The Joint Commission on Accreditation of
Healthcare Organizations (JCAHO) and College of
American Pathologists (CAP) has also adopted the
CGTP as part of their standards, which means that
hospitals seeking accreditation through JCAHO or
CAP must meet the prescribed Guidelines.
Laboratory
The College of American Pathologists (CAP)
accredits over 6,400 hospital laboratories. CAP has
Centers for Medicare & Medicaid Services (CMS)
authority to accredit all Clinical Laboratories
Improvement Amendments (CLIA) specialties and
subspecialties as well as recognition by JCAHO as
an equivalent program in JCAHO-accredited
institutions.
CAP requires that all Phase II deficiencies MUST
be corrected before accreditation is granted.
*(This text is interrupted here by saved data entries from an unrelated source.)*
-- ==== Sys2Proof/Machine/StreamDone.lean ====
section
/-! DEFINITION. A steeper's access completed: its source read, its destination written, poison and errors, and the next access
(R350, R364–R366, R397). -/

namespace Sys2Proof.Machine

/-- The untranslated address of a side of access `n`, for STEEP_FADDR. -/
def Desc.accessAddr (d : Desc) (n : Nat) : Nat := match d.access n with | .at a => a | .pad _ => 0
/-- The access at hand will join the transfer of the one before it. -/
def State.joins (s : State) (t : Nat) (w : Walk) : Bool :=
  let dev := xDev w.word
  match s.sideOf t w.src w.n (xRsrc w.word) dev false, s.sideOf t w.dst w.n (xRdst w.word) dev true with
  | .fault _ _ _, _ | .miss _, _ | _, .fault _ _ _ | _, .miss _ => false
  | src, dst => (w.merge t src dst).joined
/-- The access at hand is done: at a transfer boundary the stream halts where it was asked to; it goes on to the next access, or past the
XFER. -/
def State.accessDone (s : State) (t st : Nat) : State :=
  match (s.sx t st).walk with
  | none => s
  | some w =>
    if w.total ≤ w.n + 1 then
      let s1 := (s.setSx t st { s.sx t st with walk := none }).xlatOver (2 * t + st)
      (s1.steepNext t st).steepHaltNow t st
    else
      let s1 := (s.mapWalk t st (fun w => { w with n := w.n + 1, phase := .idle })).xlatOver (2 * t + st)
      if (s1.sx t st).haltReq.isSome && !s.joins t { w with n := w.n + 1 } then s1.steepHaltNow t st else s1.steepIssue t st

/-- The requester of a stream's access (R439): on the bulk path its engine's group (R356), else its tile. -/
def Walk.requester (w : Walk) (t st : Nat) : MemReq := if w.xferPath = 2 then .bulk ((2 * t + st) % 16 / 4) else .tile t
/-- How reading a local source ends: the bytes and whether they are poisoned, a refusal, or a wait. -/
inductive SrcRes where
  | data (s : State) (b : List Byte) (poison : Bool)
  | denied (s : State)
  | wait (s : State)
deriving DecidableEq, Repr
/-- A local source read: memory, or a CSR with an access width of 4 bytes (R397); a sealed port refuses reads (R138). -/
def State.readSource (s : State) (t : Nat) (r : MemReq) (a n : Nat) : SrcRes :=
  match s.place a with
  | .hole => .denied s
  | .csr c =>
    if inSealed c then .denied (s.csrRead (.tile (Fin.ofNat 192 t)) c).1
    else if n = 4 then
      let r := s.csrRead (.tile (Fin.ofNat 192 t)) c
      .data r.1 (leBytes 4 r.2) false
    else .denied s
  | _ =>
    if s.mustWait a n then .wait s
    else
      let q := s.admitAll r (blocks64 a n)
      if !q.2 then .wait q.1
      else
        let r := (q.1.netAccess t a n false).readMem 0 a n
        .data r.1 r.2.1 r.2.2
/-- A local destination can take the write now. -/
def State.destReady (s : State) (t : Nat) (r : MemReq) (a n : Nat) : State × Bool :=
  match s.place a with
  | .hole => (s, true)
  | .csr c =>
    if !inSealed c then (s, true)
    else match s.portWrite (if c < 0xAC000 then 0 else 1) t (c % 0x4000) (zeros n) with
      | .wait => (s, false)
      | _ => (s, true)
  | _ => if s.mustWait a n then (s, false) else s.admitAll r (blocks64 a n)
/-- A local destination written: none where the target refuses. -/
def State.writeDest (s : State) (t a : Nat) (b : List Byte) : State × Bool :=
  match s.place a with
  | .hole => (s, false)
  | .csr c =>
    if inSealed c then
      (match s.portWrite (if c < 0xAC000 then 0 else 1) t (c % 0x4000) b with
       | .ok s1 => (s1, true)
       | .denied s1 => (s1, false)
       | .wait => (s, false))
    else if b.length = 4 then (s.csrWrite (.tile (Fin.ofNat 192 t)) c (leNat b), true)
    else (s, false)
  | _ => ((s.netAccess t a b.length true).writeMem 0 a b, true)
/-- A local destination can hold poison: memory with error correction. -/
def State.holdsPoison (s : State) (a : Nat) : Bool := (s.place a).isMem && s.canPoison a
/-- Poisoned data delivered (R366): written poisoned, counted and logged, once for each 64-byte block that a transfer reads. -/
def State.deliverPoison (s : State) (t st : Nat) (w : Walk) (b : List Byte) : State :=
  let s1 := ((s.netAccess t w.dstPa b.length true).writeMem 0 w.dstPa b).poisonMem w.dstPa b.length
  if w.ueBlock = some (w.srcPa / 64) then s1
  else
    let s2 := (s1.mapWalk t st (fun w => { w with ueBlock := some (w.srcPa / 64) })).bumpSat (Reg.STEEP_STAT_UE t st) 1
    s2.logEvent 0x0504 t (leBytes 1 st ++ leBytes 6 w.dstPa)
/-- The data of a local source side, where it can be read without an error. -/
def State.aheadData (s : State) (t st : Nat) (w : Walk) (side : Side) : Option (State × List Byte) :=
  match side with
  | .pad b => some (s, b)
  | .here a => (match s.readSource t (w.requester t st) a (Desc.w w.src) with | .data s1 b false => some (s1, b) | _ => none)
  | _ => none
/-- Up to `k` accesses behind access `w.n` of a walk, issued before its error was found: each takes effect where both sides are local and it meets
neither a fault nor an error (R365). -/
def State.runAhead : Nat → Nat → Nat → State → Walk → State
  | 0, _, _, s, _ => s
  | k + 1, t, st, s, v =>
    let w := { v with n := v.n + 1 }
    if w.total ≤ w.n then s
    else match s.sideOf t w.src w.n (xRsrc w.word) 0 false, s.sideOf t w.dst w.n (xRdst w.word) 0 true with
      | src, .here b =>
        match s.aheadData t st w src with
        | none => s
        | some r =>
          let m := w.merge t src (.here b)
          let s1 := r.1.bumpWrap (Reg.STEEP_XFERS_COUNT t st) (if m.joined || src.padded then 0 else 1)
          State.runAhead k t st (s1.writeDest t b r.2).1 m
      | _, _ => s
/-- An error found as an access completes (R365): a free number of those issued behind it have taken effect, as many as may be outstanding (R355,
R356), and the stream stops at this one, which it issues again on resume. -/
def State.accessError (s : State) (t st : Nat) (w : Walk) (code detail : Nat) (remote write : Bool) (a : Nat) : State :=
  let k := s.drawn (if w.xferPath = 2 then 9 else 5)
  (State.runAhead k t st s.draw w).accessFault t st code detail remote write a
/-- The data of the access at hand delivered to a local destination, or the error it meets. -/
def State.deliverLocal (s : State) (t st : Nat) (w : Walk) (b : List Byte) (poison : Bool) : State :=
  let va := Desc.accessAddr w.dst w.n
  if poison then
    (if s.holdsPoison w.dstPa then (s.deliverPoison t st w b).accessDone t st
     else s.accessError t st w 0xB 0 (xRsrc w.word) false (Desc.accessAddr w.src w.n))
  else
    let r := s.writeDest t w.dstPa b
    if r.2 then r.1.accessDone t st else r.1.accessError t st w 0xA 0 false true va
/-- The access at hand carried out, both sides being ready: its source read, its destination written or the remote write sent. -/
def State.carryOut (s : State) (t st : Nat) (w : Walk) : State :=
  let src : SrcRes := match Desc.access w.src w.n with
    | .pad b => .data s b false
    | .at _ => s.readSource t (w.requester t st) w.srcPa (Desc.w w.src)
  match src with
  | .wait s1 => s1
  | .denied s1 => s1.accessError t st w 0xA 0 false false (Desc.accessAddr w.src w.n)
  | .data s1 b poison =>
    if xRdst w.word then
      (if poison then s1.accessError t st w 0xB 0 false false (Desc.accessAddr w.src w.n)
       else s1.sendAccess t st (xDev w.word) 1 w.dstPa b.length b)
    else s1.deliverLocal t st w b poison
/-- A remote write can be sent: a tag of the port is free, or the route ends it at once. -/
def State.tagFree (s : State) (dev : Nat) : Bool :=
  match s.routePort dev with
  | some p => !s.isUp p || (s.port p).freeTag.isSome
  | none => true
/-- An access of a running stream completes, where it can complete now. -/
def State.transferDone (s : State) (t st : Nat) (w : Walk) : State :=
  match w.phase with
  | .idle => s.steepIssue t st
  | .walk _ => s
  | .sent _ _ => s
  | .tag => s.sendAccess t st (xDev w.word) 0 w.srcPa (Desc.w w.src) []
  | .ready =>
    if xRdst w.word then (if s.tagFree (xDev w.word) then s.carryOut t st w else s)
    else
      let q := s.destReady t (w.requester t st) w.dstPa (Desc.w w.dst)
      if q.2 then q.1.carryOut t st w else q.1
  | .back 0 _ poison data =>
    if xRdst w.word then s.accessDone t st
    else
      let q := s.destReady t (w.requester t st) w.dstPa (Desc.w w.dst)
      if q.2 then q.1.deliverLocal t st w data poison else q.1
  | .back code d _ _ =>
    s.accessError t st w code d true (xRdst w.word) (if xRdst w.word then Desc.accessAddr w.dst w.n else Desc.accessAddr w.src w.n)
/-- The accesses that have joined the transfer complete with it (R342, R354): a transfer has at most 64. -/
def State.transferRest : Nat → Nat → Nat → State → State
  | 0, _, _, s => s
  | k + 1, t, st, s =>
    match (s.sx t st).walk with
    | none => s
    | some w =>
      if s.steepState t st = 1 ∧ w.joined ∧ w.phase = .ready ∧ !xRdst w.word ∧ !xRsrc w.word then State.transferRest k t st (s.transferDone t st w)
      else s
/-- TRANSFER_COMPLETE (R365, R366): the transfer at hand of steeper `st` of tile `t` completes, where it can complete now. -/
def execTransferComplete (t : Fin 192) (st : Fin 2) (s : State) : Host.Outcome State Fault Refusal :=
  if !s.fabricPowered || !s.plinthPowered || !(s.cur == 0 || s.moving) || s.steepState t.val st.val != 1 then .next s
  else match (s.sx t.val st.val).walk with
    | none => .next s
    | some w => .next (State.transferRest 63 t.val st.val (s.transferDone t.val st.val w))

end Sys2Proof.Machine
end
The CAP process uses the following questions as a
way of identifying Phase II deficiencies:
Are temperatures monitored daily and recorded
for appropriate types of equipment: refrigerators,
freezers, incubators, ovens, water baths and dry
baths?
Is there evidence that corrective action would be
taken if acceptable temperature ranges were
exceeded, including evaluation of contents for
adverse effects?
Is the temperature sensing device NIST-certified
or guaranteed by manufacturer to meet NIST
standards?
Are all non-certified temperature sensing
devices in use checked against an appropriate
NIST standard device before use?
Are alarms systems checked at specified
periodic intervals and results recorded?
Is there an audible alarm for each storage unit,
and is the alarm monitored 24-hours per day (in
laboratory or remotely)?
Will alarms continue to function if the power is
interrupted?
Does the laboratory have a policy in place for
implementing backup capability for refrigerators,
freezers and incubators?
Pharmacy
USP <797>, JCAHO EC6.20.14, and MM2.20
require documentation verify that medications are
stored under necessary conditions to ensure stability
(monitoring controlled temperature areas).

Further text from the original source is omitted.